Смерть Толстого как будто взволновала публику, молодежь, но не кажется мне это волнение живым. Равнодушие у всех ко всему — небывалое. А уж про литературу и говорить нечего. До толков о ней даже не уничижаются…»

Через семьдесят четыре года — похороны М. А. Шолохова. Я думал, что будет объявлен национальный траур, но нет, даже по программе «Время» уделялось скорбным проводам несколько кадриков. Из лучших писателей (представителей истинно народной линии) никого в делегацию не взяли. Я был в это время в Москве на пленуме СП. Сначала думалось, что прощание с Шолоховым будет в Москве, а потом повезут его в Вешенскую. Но он умер дома. Вечером сидел у писателя Н. Траурные кадры промелькнули, он тут же завел на магнитофоне западную музыку, пританцовывал: «Какой бархатный голос! Ты послушай… Странное чувство… двойственное… Жаль… но с другой стороны… кажется, что он умер давно…»

В Доме литераторов на другой день писатели пили водку, кофе в буфете как ни в чем не бывало. Разговоров о Шолохове не слышалось. Ни одного!

— Я написал десять рассказов подряд… — хвалился Г. — За месяц! Чувствую, что пишу все лучше и лучше…

— Ты пойди, Слава, — бурчал Н., уже пьяный, — и купи классикам бутылку коньячку…

Как же было не созреть в обществе идее перестройки?! Чему это некоторые удивляются?! И что это за граждане? Партия поступила прекрасно, мудро и смело. Не сразу, но станем жить чище и выше (11 марта).

1985 год

Лень — матушка.

Неожиданное известие: в этом году лермонтовские дни в Тамани отменяются. В первые минуты я подумал: наверное, причина отмены в том, что нынче на Кубани неважно с урожаем. Все прежние праздники литературы открывались речами… об урожае. Лермонтов и… урожай. Конечно, можно погордиться заслугами, но как‑то нелепо выпячивали «показатели» (их, как выясняется теперь, и не было) и привязывали к ним приезд Лермонтова в Тамань на три дня. Праздник культуры начинался с демонстрации невежества. Странно! Но к этому привыкли. И вот… «устали».

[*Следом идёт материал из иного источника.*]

-- ==== Sys2Proof/WellFormed.lean ====
section
/-! DEFINITION. When a command is well formed: the lengths and ranges that the specification gives the operands (R46, R47,
R422, R448, R520, R522, R531, R536, R584, R619). A command outside them is one that no wire can carry; the meanings are total
all the same. -/
namespace Sys2Proof

/-- A TCD message: 4-byte session, EPOCH and SEQ, 1-byte targets, a 16-byte TAG (R522). -/
def Msg.wf (m : Msg) : Bool :=
  decide (m.session < 2 ^ 32) && decide (m.epoch < 2 ^ 32) && decide (m.seq < 2 ^ 32) && decide (m.tfleet < 256) &&
    decide (m.tslot < 256) && decide (m.tag.length = 16)

/-- A gallery packet: its header fields within their widths, at most 4,096 B, a poison bit for each word (R448). -/
def Packet.wf (p : Packet) : Bool :=
  decide (p.ptype < 256) && decide (p.cls < 2) && decide (p.fleet < 64) && decide (p.slot < 64) && decide (p.addr < 2 ^ 44) &&
    decide (p.sfleet < 64) && decide (p.sslot < 64) && decide (p.sinc < 65536) && decide (p.dinc < 65536) &&
    decide (p.seq < 2 ^ 32) && decide (p.ttoken < 256) && decide (p.data.length ≤ 4096) &&
    p.pois.all (fun w => decide (4 * w < p.data.length))

/-- A sector of the HBM (R364, R369). -/
def SectorErr.wf (e : SectorErr) : Bool :=
  decide (e.addr % 64 = 0) && decide (e.addr < 0x16800000000) && (e.mis.isEmpty || (!e.ue && e.mis.length == 64))

/-- What arrives on the lanes: each physical lane once, at most the 544 symbols of a codeword in all (R421, R422). -/
def lanesWf (l : Lanes) : Bool :=
  decide ((l.map Prod.fst).Nodup) && l.all (fun x => decide (x.1 < 20)) && decide ((l.map (fun x => x.2.2.length)).sum ≤ 544)

/-- A HELLO: its claims within their widths (R432). -/
def Hello.wf (h : Hello) : Bool := decide (h.fleet < 64) && decide (h.slot < 64) && decide (h.inc < 65536) && decide (h.role < 8)

/-- A RoCEv2 request: 24-bit queue pair and PSN, at most 4,096 B (R536). -/
def RoceReq.wf (q : RoceReq) : Bool :=
  decide (q.qpn < 2 ^ 24) && decide (q.psn < 2 ^ 24) && decide (q.part < 4) && decide (q.rkey < 2 ^ 32) &&
    decide (q.data.length ≤ 4096)

/-- A frame of at least 64 B (R520). -/
def NbrFrame.wf (f : NbrFrame) : Bool := decide (64 ≤ f.len)

/-- A trip reading: kinds 1 to 4 (R605, R619). -/
def TripReading.wf (r : TripReading) : Bool := decide (1 ≤ r.kind ∧ r.kind ≤ 4) && decide (r.temp < 256)

/-- An error that fits the 42-bit datapath of a tree output (R66, R211): a row of at most 128, one of 1,024 DPUs, one of 512 blocks. -/
def TreeErr.wf (e : TreeErr) : Bool :=
  decide (e.row < 128) && decide (e.dpu < 1024) && decide (e.k < 512) && decide (e.err.natAbs < 2 ^ 42)

/-- A well-formed command. -/
def Instr.wf : Instr → Bool
  | .armBegin m total => m.wf && decide (total < 2 ^ 64)
  | .armData m offset data => m.wf && decide (offset < 2 ^ 64) && decide (1 ≤ data.length ∧ data.length ≤ 8192)
  | .armCommit m mode _ _ => m.wf && decide (mode < 256)
  | .armCancel m => m.wf
  | .armReceiveTimeout => true
  | .armVerifyDone => true
  | .armApplyDone _ => true
  | .armPersistDone => true
  | .tickDecision _ _ => true
  | .schedStall _ => true
  | .instrComplete _ _ => true
  | .nop _ _ _ => true
  | .mma _ ws => decide (1 ≤ ws.length ∧ ws.length ≤ 4)
  | .conv _ ws => decide (1 ≤ ws.length ∧ ws.length ≤ 4)
  | .smma _ ws => decide (1 ≤ ws.length ∧ ws.length ≤ 4)
  | .tsp _ ws => decide (1 ≤ ws.length ∧ ws.length ≤ 4)
  | .sgrad _ ws => decide (1 ≤ ws.length ∧ ws.length ≤ 4)
  | .arrayStreamStart _ _ => true
  | .drain _ _ => true
  | .calRetryStart _ _ errs => errs.all TreeErr.wf
  | .calRetryDone _ _ errs => errs.all TreeErr.wf
  | .point _ _ => true
  | .pointReexecDone _ _ => true
  | .pointThirdExecDone _ _ => true
  | .heightenedReexec _ => true
  | .droopTrip _ _ => true
  | .mvp _ _ errs => errs.all TreeErr.wf
  | .spmsp _ _ => true
  | .merge _ _ => true
  | .sort _ _ => true
  | .topkidx _ _ => true
  | .pack _ _ => true
  | .unpack _ _ => true
  | .carve _ _ => true
  | .model _ _ => true
  | .mstat _ _ => true
  | .plinthWriteAck _ _ => true
  | .homeLineWrite _ _ => true
  | .add _ _ => true
  | .sub _ _ => true
  | .mul _ _ => true
  | .fma _ _ => true
  | .min _ _ => true
  | .max _ _ => true
  | .abs _ _ => true
  | .neg _ _ => true
  | .mov _ _ => true
  | .cmpeq _ _ => true
  | .cmplt _ _ => true
  | .cmple _ _ => true
  | .sel _ _ => true
  | .exp2 _ _ => true
  | .log2 _ _ => true
  | .rcp _ _ => true
  | .rsqrt _ _ => true
  | .tanh _ _ => true
  | .erf _ _ => true
  | .sigm _ _ => true
  | .silu _ _ => true
  | .gelu _ _ => true
  | .rrow _ _ => true
  | .rcol _ _ => true
  | .maskgen _ _ => true
  | .cvt _ _ => true
  | .sr _ _ => true
  | .smax _ _ => true
  | .oinit _ _ => true
  | .omax _ _ => true
  | .osum _ _ => true
  | .ofin _ _ => true
  | .update _ _ => true
  | .gnormSq _ _ => true
  | .gnormFin _ _ => true
  | .gnormClr _ _ => true
  | .dma _ _ errs => errs.all SectorErr.wf
  | .copy _ _ => true
  | .xpose _ _ => true
  | .permute _ _ errs => errs.all SectorErr.wf
  | .gather _ _ errs => errs.all SectorErr.wf
  | .scatter _ _ errs => errs.all SectorErr.wf
  | .dmaComplete _ ord => decide (ord < 2 ^ 32)
  | .rput _ _ => true
  | .rget _ _ => true
  | .ratom _ _ => true
  | .radd _ _ => true
  | .xch _ _ => true
  | .sealOp _ _ errs => errs.all SectorErr.wf
  | .wait _ _ => true
  | .signal _ _ => true
  | .rdv _ _ => true
  | .tickmark _ _ => true
  | .stepEndArriveReady => true
  | .packetForward _ pk => pk.wf
  | .putReceive _ pk => pk.wf
  | .getreqReceive _ pk errs => pk.wf && errs.all SectorErr.wf
  | .atomReceive _ pk => pk.wf
  | .addsReceive _ pk => pk.wf
  | .addaReceive _ pk => pk.wf
  | .signalReceive _ pk => pk.wf
  | .xcntReceive _ pk => pk.wf
  | .xbaseReceive _ pk => pk.wf
  | .normReceive _ pk => pk.wf
  | .gnormTimeout => true
  | .sealxReceive _ pk => pk.wf
  | .ackReceive _ pk => pk.wf
  | .nakReceive _ pk => pk.wf
  | .busyReceive _ pk => pk.wf
  | .busyRetryTimer flow => decide (flow < 4096)
  | .errReceive _ pk => pk.wf
  | .getdataReceive _ pk => pk.wf
  | .atomdataReceive _ pk => pk.wf
  | .e2eTimeout flow => decide (flow < 4096)
  | .hbTimer => true
  | .liveSetCheck => true
  | .hbReceive _ pk => pk.wf
  | .headbeatReceive _ pk => pk.wf
  | .headbeatTimeout us => decide (us < 2 ^ 32)
  | .deputyTakeoverTimer => true
  | .headlessFenceTimer => true
  | .arriveReceive _ pk => pk.wf
  | .releaseReceive _ pk => pk.wf
  | .rdvnakReceive _ pk => pk.wf
  | .rdvTimeout name => decide (name < 65536)
  | .deathReceive _ pk => pk.wf
  | .deathAckReceive _ _ => true
  | .fenceReceive _ pk => pk.wf
  | .routesetReceive _ pk => pk.wf
  | .tcdfReceive _ pk => pk.wf
  | .exprecReceive _ pk => pk.wf
  | .resendReceive _ pk => pk.wf
  | .mirrorResendRequest mirror => decide (mirror < 64)
  | .exportSend => true
  | .expDropRecord => true
  | .expPause _ => true
  | .patrolTimer _ found => found.all SectorErr.wf
  | .plcFlush _ => true
  | .plcScrub _ found => found.all SectorErr.wf
  | .rowRepair _ chan bank row => decide (chan < 32) && decide (bank < 64) && decide (row < 65536)
  | .frameRetire _ frame => decide (frame < 36864)
  | .noallocLineRelease _ line => decide (line < 2 ^ 44)
  | .regulatorServe _ => true
  | .xlInval _ => true
  | .codewordReceive _ lanes => lanesWf lanes
  | .replayTimeout _ => true
  | .lnkTrainAttempt _ => true
  | .trainingStepTimeout _ => true
  | .trainingDone _ _ eyes => decide (eyes.length ≤ 20)
  | .linkHello _ h => h.wf
  | .linkCert _ _ _ => true
  | .linkSign _ _ => true
  | .authTimeout _ => true
  | .laneUnhealthy _ _ => true
  | .retrainDone _ => true
  | .retrainTimeout _ => true
  | .creditTimeout _ _ => true
  | .lnkRetrain _ => true
  | .lnkDrain _ => true
  | .lnkDrainEnd _ => true
  | .lnkUnquar _ => true
  | .lnkQuar _ => true
  | .byeReceive _ => true
  | .fltBudgetExpiry _ => true
  | .fltRetry _ us => decide (us < 2 ^ 32)
  | .fltGiveup _ => true
  | .ctxPreempt _ => true
  | .cellPreempt m cell => m.wf && decide (cell < 256)
  | .preemptSaveDone _ _ us => decide (us < 2 ^ 32)
  | .ctxResume _ => true
  | .cellResume m cell => m.wf && decide (cell < 256)
  | .resumeDone _ => true
  | .snapCaptureDone us => decide (us < 2 ^ 32)
  | .snapFlashDrainDone _ => true
  | .snapStoreDrainDone _ => true
  | .snapUploadDone => true
  | .snpTake => true
  | .snpAbortup => true
  | .restore m source gen _ => m.wf && decide (source < 256) && decide (gen < 256)
  | .restoreComplete _ => true
  | .slotAssign m slot hash => m.wf && decide (slot < 256) && decide (hash.length = 32)
  | .fillAttachDone _ => true
  | .fillCopyDone _ _ => true
  | .fleetResume m _ => m.wf
  | .sessionOpen _ no _ nonce => decide (no.epoch < 2 ^ 32) && decide (no.seq < 2 ^ 32) && decide (nonce.length = 32)
  | .sessionConfirm m => m.wf
  | .sessionConfirmTimeout id => decide (id < 2 ^ 32)
  | .sessionClose m => m.wf
  | .sessionIdleTimeout id => decide (id < 2 ^ 32)
  | .rekey m => m.wf
  | .keepalive m => m.wf
  | .evtSubscribe m sev => m.wf && decide (sev < 256)
  | .notifyAck m _ => m.wf
  | .notifyResendTimer id => decide (id < 2 ^ 32)
  | .csrRead m addr count => m.wf && decide (addr < 2 ^ 64) && decide (count < 65536)
  | .csrWrite m addr words => m.wf && decide (addr < 2 ^ 64) && decide (1 ≤ words.length ∧ words.length ≤ 1048)
  | .evtRead m first count => m.wf && decide (first < 2 ^ 32) && decide (count < 65536)
  | .status m => m.wf
  | .cellReset m cell => m.wf && decide (cell < 256)
  | .tokenPost m cell lcore token count => m.wf && decide (cell < 256) && decide (lcore < 256) && decide (token < 256) && decide (count < 256)
  | .qpOpen m port hqpn hpsn pmtu gid => m.wf && decide (port < 256) && decide (hqpn < 2 ^ 32) && decide (hpsn < 2 ^ 32) && decide (pmtu < 256) && decide (gid.length = 16)
  | .qpClose m qpn => m.wf && decide (qpn < 2 ^ 32)
  | .storeQp m target rqpn rpsn => m.wf && decide (target < 256) && decide (rqpn < 2 ^ 32) && decide (rpsn < 2 ^ 32)
  | .warmReset m => m.wf
  | .moduleReset m => m.wf
  | .attest m nonce => m.wf && decide (nonce.length = 32)
  | .rdmaWriteReceive _ q => q.wf
  | .rdmaReadRequest _ q => q.wf
  | .roceAckReceive qpn psn _ => decide (qpn < 2 ^ 32) && decide (psn < 2 ^ 24)
  | .roceRetryTimeout qpn => decide (qpn < 2 ^ 32)
  | .cnpReceive qpn => decide (qpn < 2 ^ 32)
  | .rateRestoreTimer qpn => decide (qpn < 2 ^ 32)
  | .pauseFrameReceive _ _ => true
  | .neighbourFrame _ f => f.wf
  | .ethLink _ _ mode => decide (mode < 8)
  | .ptpMessageReceive _ m _ => decide (m.transport ≤ 2) && decide (m.domain ≤ 127) && decide (m.seq < 2 ^ 16)
  | .ptpMasterLoss => true
  | .aonPowerUp => true
  | .enAssert => true
  | .mrstAssert us => decide (us < 2 ^ 32)
  | .watchdogExpiry => true
  | .sramUe => true
  | .thermalTrip readings => decide (readings ≠ []) && readings.all TripReading.wf
  | .bootTimeout => true
  | .overVoltage => true
  | .resetStageDone _ _ => true
  | .resetStageTimeout cause => decide (cause < 8)
  | .blockResetRequest _ => true
  | .blockQuiesceEnd _ _ outstanding => decide (outstanding < 65536)
  | .supplyWarning _ => true
  | .vinBelowRecovery _ => true
  | .supplyRecoveryTimer us => decide (us < 2 ^ 32)
  | .supplyResetLevel => true
  | .aonLevelLoss => true
  | .presenceDetect => true
  | .pwrgdTimeout => true
  | .enDeassert => true
  | .removalPhaseDone ms => decide (ms < 2 ^ 32)
  | .removalFlushTimeout => true
  | .surpriseRemoval => true
  | .idleEntry => true
  | .pwrTarget _ => true
  | .standbyEntered => true
  | .pwrVminclr => true
  | .refclkFail => true
  | .coreOvertemp _ _ => true
  | .coreCooldown _ _ => true
  | .throttleStep => true
  | .hbmRefreshBoost _ => true
  | .hbmHotStart _ _ => true
  | .powerOverLimit watts => decide (watts < 65536)
  | .coolantAlarm _ flow => decide (flow < 65536)
  | .evtLogCopyTimer => true
  | .suppressionWindowClose _ kind inst => decide (kind < 256) && decide (inst < 65536)
  | .patinaWriteTimer => true
  | .fwBegin => true
  | .fwVerify => true
  | .fwInstall => true
  | .fwInstallDone _ => true
  | .ownCommit => true
  | .surveyDue => true
  | .surveyStart => true
  | .surveyAbortCmd => true
  | .surveyIslandDone _ _ => true
  | .surveyOverdue island days => decide (island < 256) && decide (days < 2 ^ 32)
  | .calSuspectClear _ => true
  | .trlpHello _ => true
  | .trlpLoad _ offset data => decide (offset < 2 ^ 64) && decide (1 ≤ data.length ∧ data.length ≤ 8192)
  | .trlpCommit _ => true
  | .trlpOwner _ hash => decide (hash.length = 32)
  | .trlpReboot _ => true
  | .registerWrite _ addr _ => decide (addr < 2 ^ 44 + 8)
  | .droopResponseEnd _ => true
  | .hbmHotEnd _ _ => true
  | .hbmRefreshNormal _ => true
  | .powerThrottleEnd watts => decide (watts < 65536)
  | .thermalTripRailRestore => true
  | .overVoltageClear => true
  | .enHoldoffExpiry => true
  | .enReinsertDelay => true
  | .linkLocalFallback => true

end Sys2Proof
end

Я всегда наивно полагал, что установленные с ведома и при поддержке партийных и государственных органов местные праздники, дни, декады подхватываются инициативой общественности; заботы и решения о стиле этих мероприятий ложатся на ее плечи; общественность потом сама решает, в какой срок и с кем мероприятие проводить. Музей имени Лермонтова, Союз писателей, общество книголюбов вправе автономно распоряжаться в своих владениях так, как это предписано самой идеей праздников. «Согласовать и увязать» (по пьесе Маяковского «Баня») с некоторыми вышестоящими товарищами — само собой. Но быть в полной детской зависимости от, в сущности, «не профессионального» мнения ответственного лица, ничего не сметь, сложить в стол все намеченные планы — это ли миссия общественности?

— Никого в этом году не приглашать!

Сказано — как отрублено. Довольно, мол. Надоело. Одни и те же лица, одни и те же речи. Устали.

Я был участником многих литературных дней на Кубани. И только дважды культура властвовала на этих днях. В 1979 году почтили в Курганинском районе память о писателе В. Овечкине, а в прошлом году открыли памятник М. Ю. Лермонтову в Тамани — воспоминания наши полны.

Все остальные «дни» были обыкновенным столпотворением людей, явившихся потолкаться да поскучать.

Прекрасная мысль о воспитании масс понимается кое — кем буквально: на огромной площади надо собрать «массу народа», произносить по бумажке речи и тем воспитывать. Пять, шесть, восемь лет подряд всходить на трибуну, объявлять о том, что сто с лишним лет назад па «эту древнюю землю» приезжал Лермонтов, прославил ее повестью «Тамань» и нам по сей день кажется, что он «где‑то здесь с нами, быть может, в этих облаках, быть может, у этой хаты…» — кому не надоест слушать? В криках, усиленных репродукторами, ни мысли, ни чувства, ничего нет. Ниче — го. Зачитавший по бумажке речь отходит в сторону и первым делом поворачивает голову к начальству: понравилось? Милые детки в белых передничках невинно глядят на умного дядю, такого умного, что непонятно, о чем он кричит, и, терзая пальчиками стебельки цветов, ждут, когда он вскрикнет последний раз и этим позволит сорваться им с места и поднести букетики. Таманские жители, еще с прошлых праздников усвоившие истину о приезде Лермонтова к их предкам, печально выдерживают отведенные на церемонию минуты. Они знают, что «в следующий момент» у клуба будет греметь музыка, а на сцену поднимутся певцы и поэты. Многие прямо с площади пойдут домой. Совхозные, частные машины лихо разворачиваются и покидают Тамань. Зачем позвали? Для кого это устроили?